- The longest Atlassian outage of all time has left hundreds of companies without access to JIRA, Confluence, and OpsGenie.
- Atlassian stayed silent for most of the outage, and only acknowledged it on the 9th day.
- Customers received templated emails and no answers to their questions.
- The cause of the outage was a script that was supposed to delete customer data from a plugin, but accidentally deleted all customer data for anyone using the plugin.
- Atlassian can restore all data to a checkpoint in a matter of hours, but this would mean everyone else would lose all data committed since that point.
- Atlassian is now restoring customers in batches of up to 60 tenants at a time, which takes between 4 and 5 elapsed days.
- Atlassian customers experienced a major outage, with zero access to their products and data.
- Customers had difficulty reporting the issue to Atlassian, due to the domain being deleted.

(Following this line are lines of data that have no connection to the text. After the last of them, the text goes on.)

/-! ### Delegate line and floor control -/

/-- A good reply at the close of its window (R59, R60, R62): its content is the majority of the three samples of each
bit, and a bit whose samples do not agree makes it Noisy, which only the noise count shows. Presence, miss and noise
counts, acknowledge flag, selection, tag and key report are taken, UnitChanged is raised where the unit was Absent,
and the unit has a seat channel; the keys are dispatched last, on a state in which floor, claims and rooms are still
as they were but for the tag of the seat's mic. The selection is handed to the seat channels where it is another or
the unit was Absent (R158). The keys (R63, R78, R101): Mic is the Mic press of the seat; Cancel removes its request
and withdraws its pending place claim and leaves its mic; Priority asks for PriorityMute from a seat of class 3 alone
and Next for GrantNext(1) from one of class 2 or 3, in this order, each on the state that the one before leaves; a
chair request joins the tail of the queue, or is refused with RequestRefused where the queue holds 4 entries. -/
def Obligations.GoodUnitReply : Prop :=
  ((∀ (s : State) (a : Nat) (r : UnitReply), Live s → SizeLaw s → ChannelLaw s → closingWindow s = some a →
     1 ≤ a → a ≤ 60 → r.ended = true → r.framed = true → (fieldValue r.address).toNat = a → fieldValue r.tag ≠ 0 →
     let keys : Keys := ⟨bitValue r.mic, bitValue r.cancel, bitValue r.priority, bitValue r.next⟩
     let tag := (fieldValue r.tag).toNat
     let clean := r.restAgreed = true ∧ r.address = .same r.address.first ∧ r.mic = .same r.mic.first ∧
       r.cancel = .same r.cancel.first ∧ r.priority = .same r.priority.first ∧ r.next = .same r.next.first ∧
       r.selection = .same r.selection.first ∧ r.tag = .same r.tag.first
     ∃ u t, exec (.pollWindowClose (some r)) s = .next t ∧ t = dispatchKeys a keys u ∧
       u.claims = s.claims ∧ u.room = s.room ∧ u.floor.requests = s.floor.requests ∧
       u.floor.mics = s.floor.mics.map (fun m =>
         if m.seat = a ∧ (unitOf s a).tag ≠ some tag then { m with tag := tag } else m) ∧
       (unitOf t a).present = true ∧ (unitOf t a).miss = 0 ∧ (unitOf t a).ack = !(unitOf s a).ack ∧
       (unitOf t a).selection = (fieldValue r.selection).toNat ∧ (unitOf t a).tag = some tag ∧ (unitOf t a).keys = keys ∧
       (unitOf t a).noise = (if clean then (unitOf s a).noise else min ((unitOf s a).noise + 1) 255) ∧
       (let same := (unitOf s a).present = true ∧ (unitOf s a).selection = (fieldValue r.selection).toNat
        let v := handOverSelection a (fieldValue r.selection).toNat s;
        (same → t.seats = s.seats) ∧ (¬ same → t.seats = v.seats) ∧
        (t.port.flags.getLsbD 12 = true ↔ s.port.flags.getLsbD 12 = true ∨ ¬ same ∧ v.port.flags.getLsbD 12 = true)) ∧
       (∃ c, assignmentOf t a = some c) ∧ t.dlc.uplinks = s.dlc.uplinks ∧
       (∀ b ≤ 60, 1 ≤ b → b ≠ a → unitOf t b = unitOf s b) ∧
       (t.port.flags.getLsbD 8 = true ↔ s.port.flags.getLsbD 8 = true ∨ (unitOf s a).present = false)) ∧
   (∀ (w : Nat) (x : Thrice (BitVec w)) (i : Nat), (fieldValue x).getLsbD i = true ↔
     x.first.getLsbD i = true ∧ x.second.getLsbD i = true ∨ x.first.getLsbD i = true ∧ x.third.getLsbD i = true ∨
       x.second.getLsbD i = true ∧ x.third.getLsbD i = true) ∧
   (∀ x : Thrice Bool, bitValue x = true ↔ x.first = true ∧ x.second = true ∨ x.first = true ∧ x.third = true ∨
     x.second = true ∧ x.third = true)) ∧
  (∀ (s : State) (a : Nat) (k : Keys),
     let chair : RoomCommand → State → State := fun c v =>
       if v.room.queue.length < 4 then { v with room := { v.room with queue := v.room.queue ++ [c] } }
       else { v with port := { v.port with flags := v.port.flags ||| BitVec.twoPow 16 6 } }
     let v1 := if k.mic = true then micPress a s else s
     let v2 : State := if k.cancel = true then { v1 with
         floor := { v1.floor with requests := v1.floor.requests.filter (fun r => r.seat ≠ a) }
         claims := { v1.claims with
           placeWants := v1.claims.placeWants.filter (fun w => w.seat ≠ a)
           places := v1.claims.places.map (fun c =>
             if c.seat = a ∧ c.stage ≠ .hold then { c with stage := .intent true } else c) } }
       else v1
     let v3 := if k.priority = true ∧ seatClass s a = 3 then chair ⟨.priorityMute, 0⟩ v2 else v2
     dispatchKeys a k s = if k.next = true ∧ 2 ≤ seatClass s a then chair ⟨.grantNext, 1⟩ v3 else v3)

/-- No good reply in the window (R59, R60, R61): a Missing or Malformed reply changes nothing at an Absent unit, and
at a Present one counts a miss; the third makes it Absent with UnitChanged, its request gone, its mic closing, its
claims withdrawn and its seat channel left, while flag, selection and tag stay. UNIT_ABSENT alone does the same where
the miss is the third, and nothing elsewhere (log entry 5, the model's choice). -/
def Obligations.BadUnitReply : Prop :=
  ∀ (s : State) (a : Nat) (reply : Option UnitReply), Live s → SizeLaw s → SeatLaw s → 1 ≤ a → a ≤ 60 →
    let bad := ∀ r, reply = some r → r.ended = false ∨ r.framed = false ∨ (fieldValue r.address).toNat ≠ a ∨ fieldValue r.tag = 0
    let lost : State → Prop := fun t =>
      (unitOf t a) = { unitOf s a with present := false, miss := 3, fullTimer := 0, keys := ⟨false, false, false, false⟩ } ∧
      assignmentOf t a = none ∧ t.seats = (dropSelection a s).seats ∧ t.port.flags.getLsbD 8 = true ∧ (∀ r ∈ t.floor.requests, r.seat ≠ a) ∧
      (∀ m ∈ t.floor.mics, m.seat = a → m.phase = .closing) ∧ (∀ w ∈ t.claims.placeWants, w.seat ≠ a) ∧
      (∀ c ∈ t.claims.places, c.seat = a → isLiveIntent c.stage = false) ∧ t.dlc.uplinks = s.dlc.uplinks ∧
      (∀ b ≤ 60, 1 ≤ b → b ≠ a → unitOf t b = unitOf s b)
    (closingWindow s = none → exec (.pollWindowClose reply) s = .next s) ∧
    (closingWindow s = some a → bad →
      ((unitOf s a).present = false → exec (.pollWindowClose reply) s = .next (takeWindow s)) ∧
      ((unitOf s a).present = true → (unitOf s a).miss < 2 → ∃ t, exec (.pollWindowClose reply) s = .next t ∧
        unitOf t a = { unitOf s a with miss := (unitOf s a).miss + 1 } ∧
        (∀ b ≤ 60, 1 ≤ b → b ≠ a → unitOf t b = unitOf s b) ∧ t.floor = s.floor ∧ t.claims = s.claims ∧
        t.seats = s.seats ∧ t.port = s.port) ∧
      ((unitOf s a).present = true → 2 ≤ (unitOf s a).miss →
        ∃ t, exec (.pollWindowClose reply) s = .next t ∧ lost t ∧ exec (.unitAbsent a) s = .next t)) ∧
    ((unitOf s a).present = true → 2 ≤ (unitOf s a).miss → ∃ t, exec (.unitAbsent a) s = .next t ∧ lost t) ∧
    ((unitOf s a).present = false ∨ (unitOf s a).miss < 2 → exec (.unitAbsent a) s = .next s)

/-- The seat channels (R157 to R161). Assignment of selection S to a unit without one: selection 0 plays channel 0; a
channel that carries S counts one unit more; else the lowest Free channel of 1..7 becomes S's with count 1; else the
unit joins the tail of the deferred list on channel 0 and SeatChannelShortage (bit 12) is raised. Leaving: the channel
counts one unit less; a unit on channel 0 leaves the list, the others keeping their order; at count 0 the channel goes
to the language that the head of the list waits for, with every unit that waits for it, and stays Free where nobody
waits. A hand-over is a leaving and then an assignment. -/
def Obligations.SeatChannelsAreHandedOver : Prop :=
  (∀ (s : State) (a sel : Nat), 1 ≤ a →
     let t := assignSelection a sel s
     let now : List (Option Downlink) → Nat → SeatChannels := fun table c =>
       ⟨table, s.seats.assigned.set (a - 1) (some c), s.seats.deferred⟩
     let carries : Nat → Prop := fun c => (channelOf s c).map (·.language) = some sel
     (sel = 0 → t = { s with seats := now s.seats.channels 0 }) ∧
     (sel ≠ 0 → ∀ c, 1 ≤ c → c ≤ 7 → ∀ d, channelOf s c = some d → d.language = sel →
       (∀ k, 1 ≤ k → k < c → ¬ carries k) →
       t = { s with seats := now (s.seats.channels.set c (some ⟨sel, d.count + 1⟩)) c }) ∧
     (sel ≠ 0 → (∀ k, 1 ≤ k → k ≤ 7 → ¬ carries k) →
       (∀ c, 1 ≤ c → c ≤ 7 → channelOf s c = none → (∀ k, 1 ≤ k → k < c → channelOf s k ≠ none) →
         t = { s with seats := now (s.seats.channels.set c (some ⟨sel, 1⟩)) c }) ∧
       ((∀ k, 1 ≤ k → k ≤ 7 → channelOf s k ≠ none) → t = { s with
         seats := { now s.seats.channels 0 with deferred := s.seats.deferred ++ [a] }
         port := { s.port with flags := s.port.flags ||| BitVec.twoPow 16 12 } }))) ∧
  (∀ (s : State) (a : Nat), 1 ≤ a → a ≤ 60 → s.seats.assigned.length = 60 →
     let t := dropSelection a s
     let left := s.seats.assigned.set (a - 1) none
     t = { s with seats := t.seats } ∧
     (assignmentOf s a = none → t.seats = ⟨s.seats.channels, left, s.seats.deferred⟩) ∧
     (assignmentOf s a = some 0 → t.seats = ⟨s.seats.channels, left, s.seats.deferred.filter (fun x => x ≠ a)⟩) ∧
     (∀ c d, assignmentOf s a = some c → c ≠ 0 → channelOf s c = some d →
       (2 ≤ d.count → t.seats =
         ⟨s.seats.channels.set c (some { d with count := d.count - 1 }), left, s.seats.deferred⟩) ∧
       (d.count ≤ 1 → s.seats.deferred = [] → t.seats = ⟨s.seats.channels.set c none, left, []⟩) ∧
       (d.count ≤ 1 → ∀ b, s.seats.deferred.head? = some b →
         let l := (unitOf s b).selection
         let waiting := s.seats.deferred.filter (fun x => (unitOf s x).selection = l)
         t.seats.channels = s.seats.channels.set c (some ⟨l, waiting.length⟩) ∧
         t.seats.deferred = s.seats.deferred.filter (fun x => (unitOf s x).selection ≠ l) ∧
         t.seats.assigned.length = 60 ∧ ∀ x, 1 ≤ x → x ≤ 60 → t.seats.assigned[x - 1]? =
           if x ∈ waiting then some (some c) else if x = a then some none else s.seats.assigned[x - 1]?))) ∧
  (∀ (s : State) (a sel : Nat), handOverSelection a sel s = assignSelection a sel (dropSelection a s))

- The biggest complaint from customers was the poor communication from Atlassian.
- The impact of the outage was large, with many companies not having backups of critical documents on Confluence or JIRA.
- Customers are eligible for a 50% discount for their next, monthly bill.
- The biggest impact of this outage is not in lost revenue, but reputational damage.
- Competitors are sure to win from this fumble, and will reference this Atlassian outage in their sales pitches for years to come.
- Incident handling learnings include having a runbook for disaster recovery, communicating directly and transparently, speaking the customer’s language, and avoiding radio silence.
- Avoiding the incident includes having a rollback plan for all migrations and deprecations, and doing dry-runs of migrations and deprecations.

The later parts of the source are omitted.